Required work: Would you transcribe each of the entries exactly, with nothing added or dropped?

Records contained in a dataset:

■ ■ ■ ■ ■ ■ ■

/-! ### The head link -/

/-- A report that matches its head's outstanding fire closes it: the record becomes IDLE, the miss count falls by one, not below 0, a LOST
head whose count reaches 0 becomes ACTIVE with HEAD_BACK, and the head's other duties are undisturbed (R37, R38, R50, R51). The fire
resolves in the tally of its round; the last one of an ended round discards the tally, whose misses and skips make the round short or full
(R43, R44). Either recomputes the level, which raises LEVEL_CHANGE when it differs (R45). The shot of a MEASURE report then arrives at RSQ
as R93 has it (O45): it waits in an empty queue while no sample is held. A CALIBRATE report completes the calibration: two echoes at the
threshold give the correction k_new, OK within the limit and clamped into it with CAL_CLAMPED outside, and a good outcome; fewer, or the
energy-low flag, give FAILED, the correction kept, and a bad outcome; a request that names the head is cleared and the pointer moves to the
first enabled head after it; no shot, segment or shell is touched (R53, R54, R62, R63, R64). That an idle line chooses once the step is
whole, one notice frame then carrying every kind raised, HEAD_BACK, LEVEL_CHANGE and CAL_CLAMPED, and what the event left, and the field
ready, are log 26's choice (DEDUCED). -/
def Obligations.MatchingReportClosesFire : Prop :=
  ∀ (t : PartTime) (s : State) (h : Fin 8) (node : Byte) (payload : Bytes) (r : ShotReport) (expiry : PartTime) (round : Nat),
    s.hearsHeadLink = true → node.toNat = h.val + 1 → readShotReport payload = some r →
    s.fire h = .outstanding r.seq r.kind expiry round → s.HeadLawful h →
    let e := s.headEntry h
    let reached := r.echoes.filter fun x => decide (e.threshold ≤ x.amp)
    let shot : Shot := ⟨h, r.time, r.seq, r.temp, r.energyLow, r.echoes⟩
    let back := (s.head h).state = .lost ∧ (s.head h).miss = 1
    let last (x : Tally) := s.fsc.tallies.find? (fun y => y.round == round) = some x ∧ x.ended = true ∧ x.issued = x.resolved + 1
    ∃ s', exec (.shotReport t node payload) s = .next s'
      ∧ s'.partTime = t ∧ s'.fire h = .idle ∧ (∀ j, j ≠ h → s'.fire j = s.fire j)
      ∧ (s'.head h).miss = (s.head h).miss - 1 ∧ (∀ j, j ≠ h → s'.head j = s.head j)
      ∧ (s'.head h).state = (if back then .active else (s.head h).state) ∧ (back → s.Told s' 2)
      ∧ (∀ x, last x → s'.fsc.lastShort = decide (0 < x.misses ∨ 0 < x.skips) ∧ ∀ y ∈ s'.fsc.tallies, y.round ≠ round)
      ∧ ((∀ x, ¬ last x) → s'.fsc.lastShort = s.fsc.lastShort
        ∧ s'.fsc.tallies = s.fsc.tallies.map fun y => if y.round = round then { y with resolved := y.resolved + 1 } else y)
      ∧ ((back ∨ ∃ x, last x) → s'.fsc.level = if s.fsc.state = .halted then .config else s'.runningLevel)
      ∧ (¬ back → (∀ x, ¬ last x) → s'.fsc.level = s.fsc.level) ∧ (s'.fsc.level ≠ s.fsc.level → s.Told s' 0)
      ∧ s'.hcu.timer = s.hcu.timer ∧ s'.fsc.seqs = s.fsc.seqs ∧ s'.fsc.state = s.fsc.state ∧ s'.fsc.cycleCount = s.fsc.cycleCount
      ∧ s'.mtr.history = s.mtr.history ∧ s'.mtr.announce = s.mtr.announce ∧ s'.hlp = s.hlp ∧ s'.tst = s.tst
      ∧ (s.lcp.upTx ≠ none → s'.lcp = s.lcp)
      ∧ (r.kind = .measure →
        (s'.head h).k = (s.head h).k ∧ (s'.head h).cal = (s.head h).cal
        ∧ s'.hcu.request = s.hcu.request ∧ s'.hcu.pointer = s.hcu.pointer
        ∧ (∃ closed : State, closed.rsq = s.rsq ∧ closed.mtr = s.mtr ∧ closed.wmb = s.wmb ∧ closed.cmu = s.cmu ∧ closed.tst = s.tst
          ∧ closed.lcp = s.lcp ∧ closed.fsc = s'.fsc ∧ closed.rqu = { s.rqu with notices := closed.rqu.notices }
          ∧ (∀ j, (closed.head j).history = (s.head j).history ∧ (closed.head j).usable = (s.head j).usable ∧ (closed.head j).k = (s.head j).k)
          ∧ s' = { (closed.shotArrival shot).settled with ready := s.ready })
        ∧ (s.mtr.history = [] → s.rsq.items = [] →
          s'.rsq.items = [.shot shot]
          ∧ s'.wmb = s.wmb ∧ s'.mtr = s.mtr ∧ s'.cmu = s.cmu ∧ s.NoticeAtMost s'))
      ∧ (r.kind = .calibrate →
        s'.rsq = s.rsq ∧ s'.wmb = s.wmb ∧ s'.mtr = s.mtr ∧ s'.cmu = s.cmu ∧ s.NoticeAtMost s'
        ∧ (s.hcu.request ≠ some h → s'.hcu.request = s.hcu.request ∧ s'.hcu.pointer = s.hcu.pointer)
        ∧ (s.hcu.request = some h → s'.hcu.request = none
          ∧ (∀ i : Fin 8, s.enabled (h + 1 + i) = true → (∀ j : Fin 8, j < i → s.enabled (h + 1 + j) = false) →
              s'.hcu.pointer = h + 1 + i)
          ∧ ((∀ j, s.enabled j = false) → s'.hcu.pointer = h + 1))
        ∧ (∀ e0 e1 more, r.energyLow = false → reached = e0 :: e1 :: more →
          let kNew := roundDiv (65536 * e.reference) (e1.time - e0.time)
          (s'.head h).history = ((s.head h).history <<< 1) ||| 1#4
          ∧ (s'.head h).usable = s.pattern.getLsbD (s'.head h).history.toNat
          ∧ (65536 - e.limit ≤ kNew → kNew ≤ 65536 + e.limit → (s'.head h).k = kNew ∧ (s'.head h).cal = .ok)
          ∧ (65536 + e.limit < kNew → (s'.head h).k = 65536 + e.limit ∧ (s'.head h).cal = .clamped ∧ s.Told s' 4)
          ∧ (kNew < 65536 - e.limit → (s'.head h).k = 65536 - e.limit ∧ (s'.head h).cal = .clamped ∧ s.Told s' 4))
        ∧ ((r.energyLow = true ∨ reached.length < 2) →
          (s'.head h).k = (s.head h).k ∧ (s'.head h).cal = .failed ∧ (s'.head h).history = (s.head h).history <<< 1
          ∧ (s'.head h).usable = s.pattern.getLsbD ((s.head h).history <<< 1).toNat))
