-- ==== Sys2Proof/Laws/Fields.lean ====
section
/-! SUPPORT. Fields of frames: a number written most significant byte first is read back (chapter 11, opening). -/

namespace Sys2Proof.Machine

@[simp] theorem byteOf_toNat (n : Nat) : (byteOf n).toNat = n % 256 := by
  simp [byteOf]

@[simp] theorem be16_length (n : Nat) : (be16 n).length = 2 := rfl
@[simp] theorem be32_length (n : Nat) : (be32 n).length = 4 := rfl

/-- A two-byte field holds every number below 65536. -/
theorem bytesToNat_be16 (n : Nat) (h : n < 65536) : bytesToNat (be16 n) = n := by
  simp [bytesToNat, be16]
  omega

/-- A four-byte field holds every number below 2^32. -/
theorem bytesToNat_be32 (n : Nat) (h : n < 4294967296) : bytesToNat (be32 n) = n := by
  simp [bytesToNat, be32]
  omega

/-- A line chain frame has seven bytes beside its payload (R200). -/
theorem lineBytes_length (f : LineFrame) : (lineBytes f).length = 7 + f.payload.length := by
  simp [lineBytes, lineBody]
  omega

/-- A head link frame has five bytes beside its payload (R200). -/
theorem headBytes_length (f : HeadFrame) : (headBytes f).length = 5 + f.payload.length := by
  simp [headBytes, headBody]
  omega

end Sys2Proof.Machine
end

■ ■ ■ ■ ■ ■ ■

Output of the task:
/-! ### The head link -/

/-- A report that matches its head's outstanding fire closes it: the record becomes IDLE, the miss count falls by one, not below 0, a LOST
head whose count reaches 0 becomes ACTIVE with HEAD_BACK, and the head's other duties are undisturbed (R37, R38, R50, R51). The fire
resolves in the tally of its round; the last one of an ended round discards the tally, whose misses and skips make the round short or full
(R43, R44). Either recomputes the level, which raises LEVEL_CHANGE when it differs (R45). The shot of a MEASURE report then arrives at RSQ
as R93 has it (O45): it waits in an empty queue while no sample is held. A CALIBRATE report completes the calibration: two echoes at the
threshold give the correction k_new, OK within the limit and clamped into it with CAL_CLAMPED outside, and a good outcome; fewer, or the
energy-low flag, give FAILED, the correction kept, and a bad outcome; a request that names the head is cleared and the pointer moves to the
first enabled head after it; no shot, segment or shell is touched (R53, R54, R62, R63, R64). That an idle line chooses once the step is
whole, one notice frame then carrying every kind raised, HEAD_BACK, LEVEL_CHANGE and CAL_CLAMPED, and what the event left, and the field
ready, are log 26's choice (DEDUCED). -/
def Obligations.MatchingReportClosesFire : Prop :=
  ∀ (t : PartTime) (s : State) (h : Fin 8) (node : Byte) (payload : Bytes) (r : ShotReport) (expiry : PartTime) (round : Nat),
    s.hearsHeadLink = true → node.toNat = h.val + 1 → readShotReport payload = some r →
    s.fire h = .outstanding r.seq r.kind expiry round → s.HeadLawful h →
    let e := s.headEntry h
    let reached := r.echoes.filter fun x => decide (e.threshold ≤ x.amp)
    let shot : Shot := ⟨h, r.time, r.seq, r.temp, r.energyLow, r.echoes⟩
    let back := (s.head h).state = .lost ∧ (s.head h).miss = 1
    let last (x : Tally) := s.fsc.tallies.find? (fun y => y.round == round) = some x ∧ x.ended = true ∧ x.issued = x.resolved + 1
    ∃ s', exec (.shotReport t node payload) s = .next s'
      ∧ s'.partTime = t ∧ s'.fire h = .idle ∧ (∀ j, j ≠ h → s'.fire j = s.fire j)
      ∧ (s'.head h).miss = (s.head h).miss - 1 ∧ (∀ j, j ≠ h → s'.head j = s.head j)
      ∧ (s'.head h).state = (if back then .active else (s.head h).state) ∧ (back → s.Told s' 2)
      ∧ (∀ x, last x → s'.fsc.lastShort = decide (0 < x.misses ∨ 0 < x.skips) ∧ ∀ y ∈ s'.fsc.tallies, y.round ≠ round)
      ∧ ((∀ x, ¬ last x) → s'.fsc.lastShort = s.fsc.lastShort
        ∧ s'.fsc.tallies = s.fsc.tallies.map fun y => if y.round = round then { y with resolved := y.resolved + 1 } else y)
      ∧ ((back ∨ ∃ x, last x) → s'.fsc.level = if s.fsc.state = .halted then .config else s'.runningLevel)
      ∧ (¬ back → (∀ x, ¬ last x) → s'.fsc.level = s.fsc.level) ∧ (s'.fsc.level ≠ s.fsc.level → s.Told s' 0)
      ∧ s'.hcu.timer = s.hcu.timer ∧ s'.fsc.seqs = s.fsc.seqs ∧ s'.fsc.state = s.fsc.state ∧ s'.fsc.cycleCount = s.fsc.cycleCount
      ∧ s'.mtr.history = s.mtr.history ∧ s'.mtr.announce = s.mtr.announce ∧ s'.hlp = s.hlp ∧ s'.tst = s.tst
      ∧ (s.lcp.upTx ≠ none → s'.lcp = s.lcp)
      ∧ (r.kind = .measure →
        (s'.head h).k = (s.head h).k ∧ (s'.head h).cal = (s.head h).cal
        ∧ s'.hcu.request = s.hcu.request ∧ s'.hcu.pointer = s.hcu.pointer
        ∧ (∃ closed : State, closed.rsq = s.rsq ∧ closed.mtr = s.mtr ∧ closed.wmb = s.wmb ∧ closed.cmu = s.cmu ∧ closed.tst = s.tst
          ∧ closed.lcp = s.lcp ∧ closed.fsc = s'.fsc ∧ closed.rqu = { s.rqu with notices := closed.rqu.notices }
          ∧ (∀ j, (closed.head j).history = (s.head j).history ∧ (closed.head j).usable = (s.head j).usable ∧ (closed.head j).k = (s.head j).k)
          ∧ s' = { (closed.shotArrival shot).settled with ready := s.ready })
        ∧ (s.mtr.history = [] → s.rsq.items = [] →
          s'.rsq.items = [.shot shot]
          ∧ s'.wmb = s.wmb ∧ s'.mtr = s.mtr ∧ s'.cmu = s.cmu ∧ s.NoticeAtMost s'))
      ∧ (r.kind = .calibrate →
        s'.rsq = s.rsq ∧ s'.wmb = s.wmb ∧ s'.mtr = s.mtr ∧ s'.cmu = s.cmu ∧ s.NoticeAtMost s'
        ∧ (s.hcu.request ≠ some h → s'.hcu.request = s.hcu.request ∧ s'.hcu.pointer = s.hcu.pointer)
        ∧ (s.hcu.request = some h → s'.hcu.request = none
          ∧ (∀ i : Fin 8, s.enabled (h + 1 + i) = true → (∀ j : Fin 8, j < i → s.enabled (h + 1 + j) = false) →
              s'.hcu.pointer = h + 1 + i)
          ∧ ((∀ j, s.enabled j = false) → s'.hcu.pointer = h + 1))
        ∧ (∀ e0 e1 more, r.energyLow = false → reached = e0 :: e1 :: more →
          let kNew := roundDiv (65536 * e.reference) (e1.time - e0.time)
          (s'.head h).history = ((s.head h).history <<< 1) ||| 1#4
          ∧ (s'.head h).usable = s.pattern.getLsbD (s'.head h).history.toNat
          ∧ (65536 - e.limit ≤ kNew → kNew ≤ 65536 + e.limit → (s'.head h).k = kNew ∧ (s'.head h).cal = .ok)
          ∧ (65536 + e.limit < kNew → (s'.head h).k = 65536 + e.limit ∧ (s'.head h).cal = .clamped ∧ s.Told s' 4)
          ∧ (kNew < 65536 - e.limit → (s'.head h).k = 65536 - e.limit ∧ (s'.head h).cal = .clamped ∧ s.Told s' 4))
        ∧ ((r.energyLow = true ∨ reached.length < 2) →
          (s'.head h).k = (s.head h).k ∧ (s'.head h).cal = .failed ∧ (s'.head h).history = (s.head h).history <<< 1
          ∧ (s'.head h).usable = s.pattern.getLsbD ((s.head h).history <<< 1).toNat))
-- ==== Sys2Proof/Laws/Fields.lean ====
section
/-! SUPPORT. Fields of frames: a number written most significant byte first is read back (chapter 11, opening). -/

namespace Sys2Proof.Machine

@[simp] theorem byteOf_toNat (n : Nat) : (byteOf n).toNat = n % 256 := by
  simp [byteOf]

@[simp] theorem be16_length (n : Nat) : (be16 n).length = 2 := rfl
@[simp] theorem be32_length (n : Nat) : (be32 n).length = 4 := rfl

/-- A two-byte field holds every number below 65536. -/
theorem bytesToNat_be16 (n : Nat) (h : n < 65536) : bytesToNat (be16 n) = n := by
  simp [bytesToNat, be16]
  omega

/-- A four-byte field holds every number below 2^32. -/
theorem bytesToNat_be32 (n : Nat) (h : n < 4294967296) : bytesToNat (be32 n) = n := by
  simp [bytesToNat, be32]
  omega

/-- A line chain frame has seven bytes beside its payload (R200). -/
theorem lineBytes_length (f : LineFrame) : (lineBytes f).length = 7 + f.payload.length := by
  simp [lineBytes, lineBody]
  omega

/-- A head link frame has five bytes beside its payload (R200). -/
theorem headBytes_length (f : HeadFrame) : (headBytes f).length = 5 + f.payload.length := by
  simp [headBytes, headBody]
  omega

end Sys2Proof.Machine
end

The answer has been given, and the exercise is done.